Salvador Salort-Pons, director of the Detroit Institute of Arts, was one of the first people to partner with Spelman, promising to give his first Spelman intern hands-on experience with the institute’s upcoming retrospective on Vincent van Gogh. Likewise, the Studio Museum in Harlem and Whitney Museum of American Art in New York have pledged their practical support.
The other barrier to be surmounted, from Brownlee’s perspective, is that of perception.
“Oftentimes, in academia, the arts are relegated to leisure activity,” she says. “[But] our collective mission at Spelman is to find ways to penetrate that wall and let students, parents, faculty, administrators and guests know that the museum is an academic resource as well as a venue for incredible visual splendor.”
Dr. Richard Powell, an art history professor at Duke University, praises his former mentee not only for the breadth and depth of her academic knowledge but for her acumen as an administrator. “It would be great if we could just sit in our ivory towers and write essays and exhibition catalogues all day,” says Powell. “But Andrea understands the business of art. She knows that you also have to raise money, collaborate and work with designers and publishers to execute on any vision.”

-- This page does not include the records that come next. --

-- ==== Sys2Proof/Machine/Access.lean ====
section
/-! DEFINITION. Loads and stores of global memory and scratchpad, slotted reads, `TRANS`, `PREF` and `FENCE` (R241 to
R252). -/

namespace Sys2Proof.Machine

/-- The alignment check of a global access (R242). -/
def aligned (va : Word) (n : Nat) : Except Stop Unit := require (va.toNat % n == 0) cALIGN va

/-! ## Scalar loads and stores (R244, R245) -/

/-- The value of a loaded word: sign-extended, or zero-extended. -/
def loadValue (n : Nat) (signed : Bool) (bs : List Byte) : Word :=
  if signed then (BitVec.ofNat (8 * n) (ofBytes bs)).signExtend 64 else word (ofBytes bs)

/-- A scalar load of `n` bytes (R245). -/
def scalarLoad (t base : BitVec 6) (off : BitVec 8) (n : Nat) (signed : Bool) (s : State) :
    Host.Outcome State Fault Refusal :=
  s.slot (do
    let va := s.ea base off n
    aligned va n
    let r ← s.load va n
    return r.1.setS t (loadValue n signed r.2))

/-- A scalar store of `n` bytes (R245). -/
def scalarStore (t base : BitVec 6) (off : BitVec 8) (n : Nat) (s : State) : Host.Outcome State Fault Refusal :=
  s.slot (do
    let va := s.ea base off n
    aligned va n
    s.store va (toBytes (s.sreg t).toNat n))

def execLdb (t base : BitVec 6) (off : BitVec 8) (s : State) : Host.Outcome State Fault Refusal :=
  scalarLoad t base off 1 true s
def execLdbz (t base : BitVec 6) (off : BitVec 8) (s : State) : Host.Outcome State Fault Refusal :=
  scalarLoad t base off 1 false s
def execLdh (t base : BitVec 6) (off : BitVec 8) (s : State) : Host.Outcome State Fault Refusal :=
  scalarLoad t base off 2 true s
def execLdhz (t base : BitVec 6) (off : BitVec 8) (s : State) : Host.Outcome State Fault Refusal :=
  scalarLoad t base off 2 false s
def execLdw (t base : BitVec 6) (off : BitVec 8) (s : State) : Host.Outcome State Fault Refusal :=
  scalarLoad t base off 4 true s
def execLdwz (t base : BitVec 6) (off : BitVec 8) (s : State) : Host.Outcome State Fault Refusal :=
  scalarLoad t base off 4 false s
def execLdd (t base : BitVec 6) (off : BitVec 8) (s : State) : Host.Outcome State Fault Refusal :=
  scalarLoad t base off 8 false s
def execStb (t base : BitVec 6) (off : BitVec 8) (s : State) : Host.Outcome State Fault Refusal :=
  scalarStore t base off 1 s
def execSth (t base : BitVec 6) (off : BitVec 8) (s : State) : Host.Outcome State Fault Refusal :=
  scalarStore t base off 2 s
def execStw (t base : BitVec 6) (off : BitVec 8) (s : State) : Host.Outcome State Fault Refusal :=
  scalarStore t base off 4 s
def execStd (t base : BitVec 6) (off : BitVec 8) (s : State) : Host.Outcome State Fault Refusal :=
  scalarStore t base off 8 s

/-! ## Scratchpad (R246) -/

/-- The vector register that 256 bytes make. -/
def vecOf (bs : List Byte) : Vec := BitVec.ofNat 2048 (ofBytes bs)

/-- `SPL` (R246). -/
def execSpl (t base : BitVec 6) (off : BitVec 8) (ma : Bool) (s : State) : Host.Outcome State Fault Refusal :=
  s.slot (do
    let r ← s.spRead (s.ea base off 8) ma 8 8
    return r.1.setS t (word (ofBytes r.2)))

/-- `SPS` (R246). -/
def execSps (t base : BitVec 6) (off : BitVec 8) (ma : Bool) (s : State) : Host.Outcome State Fault Refusal :=
  s.slot (s.spWrite (s.ea base off 8) ma 8 (toBytes (s.sreg t).toNat 8))

/-- `VLDP` (R246). -/
def execVldp (t base : BitVec 6) (tag : BitVec 4) (off : BitVec 4) (ma : Bool) (s : State) :
    Host.Outcome State Fault Refusal :=
  s.slot (do
    let r ← s.spRead (s.ea base off 256) ma 256 64
    return r.1.setV t ⟨vecOf r.2, tag⟩)

/-- `VSTP` (R246): any tag, which is not stored. -/
def execVstp (t base : BitVec 6) (off : BitVec 8) (ma : Bool) (s : State) : Host.Outcome State Fault Refusal :=
  s.slot (s.spWrite (s.ea base off 256) ma 64 (toBytes (s.vreg t).bits.toNat 256))

/-! ## Global vector access (R247, R248) -/

/-- `VLD` (R247). -/
def execVld (t base : BitVec 6) (tag : BitVec 4) (off : BitVec 4) (s : State) : Host.Outcome State Fault Refusal :=
  s.slot (do
    let va := s.ea base off 256
    aligned va 64
    let r ← s.load va 256
    return r.1.setV t ⟨vecOf r.2, tag⟩)

/-- `VST` (R247). -/
def execVst (t base : BitVec 6) (off : BitVec 4) (s : State) : Host.Outcome State Fault Refusal :=
  s.slot (do
    let va := s.ea base off 256
    aligned va 64
    s.store va (toBytes (s.vreg t).bits.toNat 256))

/-- The pieces of accesses of `n` bytes, each aligned to `n`, checked and translated in order (R248, R288). -/
def State.translateAll (s : State) (n : Nat) (acc : Acc) : List Word → Except Stop (List Piece)
  | [] => .ok []
  | va :: r => do
    aligned va n
    let ps ← s.translate va n acc
    let rest ← s.translateAll n acc r
    return ps ++ rest

/-- The addresses of the eight rows of a strided access (R248). -/
def State.rows (s : State) (base : BitVec 6) (st : BitVec 4) : List Word :=
  (List.range 8).map fun j => s.sreg base + word j * s.sreg (st.setWidth 6)

/-- `VLDS` (R248): one stamp for all rows. -/
def execVlds (t base : BitVec 6) (st tag : BitVec 4) (s : State) : Host.Outcome State Fault Refusal :=
  s.slot (do
    let ps ← s.translateAll 32 .load (s.rows base st)
    let r ← s.loadPieces ps
    return r.1.setV t ⟨vecOf r.2, tag⟩)

/-- `VSTS` (R248): rows buffered in increasing order. -/
def execVsts (t base : BitVec 6) (st : BitVec 4) (s : State) : Host.Outcome State Fault Refusal :=
  s.slot (do
    let ps ← s.translateAll 32 .store (s.rows base st)
    s.putPieces ps (toBytes (s.vreg t).bits.toNat 256))

/-! ## Slotted reads (R249, R109) -/

/-- A vector register with 64 of its bytes replaced. -/
def putQuarter (v : Vec) (q : Nat) (bs : List Byte) : Vec := setBits v (512 * q + 511) (512 * q) (ofBytes bs)

/-- The one line that a slotted read translates (R249). -/
def State.sldPiece (s : State) (va : Word) : Except Stop Piece := do
  aligned va 64
  let ps ← s.translate va 64 .sld
  return ps.headD ⟨va, 0, 64, 0, 0⟩

/-- The state with a slotted read of a local line in flight to a vector register (R109), at the context's present stamp. -/
def State.startSld (s : State) (p : Piece) (t : BitVec 6) (x : Nat) : State :=
  if isRemote p.pa then s
  else
    let r := s.dev.issueSld (coreOf s.me) p.pa p.kind x
    { s with dev := r.1.noteQsc.updCtx s.me fun c => { c with slds := c.slds ++ [{ r.2 with dest := t.toNat, st := c.stamp, pos := c.slds.length }] } }

/-- `SLD` (R249): the line at one stamp into its quarter of the register, and the read in flight that R109 times, until
whose return the register is interlocked; a poisoned line aborts the task, its slot being consumed all the same (R447). -/
def execSld (t base : BitVec 6) (tag : BitVec 4) (off : BitVec 4) (s : State) : Host.Outcome State Fault Refusal :=
  let va := s.ea base off 64
  match s.sldPiece va with
  | .error x => .next (s.stopped x)
  | .ok p =>
    let (s1, n) := s.draw
    let x := Config.freeNat n % 4096
    match s1.loadPieces [p] with
    | .ok r =>
      let v := s.vreg t
      .next ((r.1.startSld p t x).setV t ⟨putQuarter v.bits (bits va 7 6) r.2, tag⟩)
    | .error e =>
      let consumed := (s1.before.issueSld (coreOf s.me) p.pa p.kind x).1
      .next ((s1.updBun fun b => { b with pre := if isRemote p.pa then b.pre else consumed }).stopped e)

/-! ## `TRANS`, `PREF` and `FENCE` (R250 to R252) -/

/-- The result of `TRANS` (R94) for a core, an entry and a physical address. -/
def Device.transWord (d : Device) (core : Nat) (e : WinEnt) (pa : Nat) : Word :=
  let rem := isRemote pa
  let ws := !rem && d.fromWeightSram core pa e.kind
  let own := if rem || ws then none else ownedSlot (d.hbm (hbmOf pa)).plan (pchOf pa) core
  word (e.sz.toNat * 2 ^ 62 + own.getD 0 * 2 ^ 58 + (if rem || ws then 0 else pchOf pa) * 2 ^ 49 +
    b2n own.isSome * 2 ^ 48 + b2n ws * 2 ^ 47 + b2n rem * 2 ^ 46 + pa / 64 % 2 ^ 46)

/-- `TRANS` (R94, R250). -/
def execTrans (d a b : BitVec 6) (s : State) : Host.Outcome State Fault Refusal :=
  s.slot (do
    let va := s.sreg a + s.sreg b
    let _ ← s.translate va 1 .trans
    let w := match findEnt (s.binding.seen s.dev.cycle) va with
      | some e => s.dev.transWord (coreOf s.me) e (e.pa va)
      | none => 0
    return s.setS d w)

/-- A line of live or shared memory placed in a core's L1 with its present lease (R78, R251). -/
def Device.prefetch (d : Device) (core kid line : Nat) : Device :=
  if (d.core core).hasL1 then
    let l := d.line line
    let copy : L1Line := ⟨BitVec.ofNat 512 (ofBytes (d.lineUnder line kid)), l.wts, l.lease, kid⟩
    d.updCore core fun k => { k with l1 := mset k.l1 line copy }
  else d

/-- `PREF` (R251): it never traps; an absent entry asks the Pilot for its page. -/
def execPref (a b : BitVec 6) (s : State) : Host.Outcome State Fault Refusal :=
  let va := s.sreg a + s.sreg b
  let d := match findEnt (s.binding.seen s.dev.cycle) va with
    | none => s.dev
    | some e =>
      if e.ab then (match s.dev.repair s.blk va with | .present d => d | .parked d => d)
      else if isRemote (e.pa va) || e.kind == 1 || (s.dev.line (e.pa va / 64)).poison then s.dev
      else s.dev.prefetch (coreOf s.me) e.kid.toNat (e.pa va / 64)
  .next { s with dev := d }

/-- `FENCE` (R125, R252): every earlier far scratchpad access is complete; returning atomics are performed at once. -/
def execFence (s : State) : Host.Outcome State Fault Refusal := .next s.settleFar

end Sys2Proof.Machine
end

An alumna of the Getty Leadership Institute and a member of the Association of Art Museum Directors, Brownlee has also served on boards of several arts organizations including the Hambidge Center for the Creative Arts and Sciences and the Metropolitan Atlanta Arts Fund. Still, it’s her role as an educator, both in and out of the classroom, that keeps her fired up and ready to “duke it out.”
“Art is critical to our emotional, spiritual, creative survival,” she says. “Compelling, firsthand interactions with visual works of art tend to defy expectations. Once people are introduced to it, it’s intoxicating. It informs our everyday lives — how we think, move, interact with others and what we talk about. If more people understood that, funding for the arts would look different.”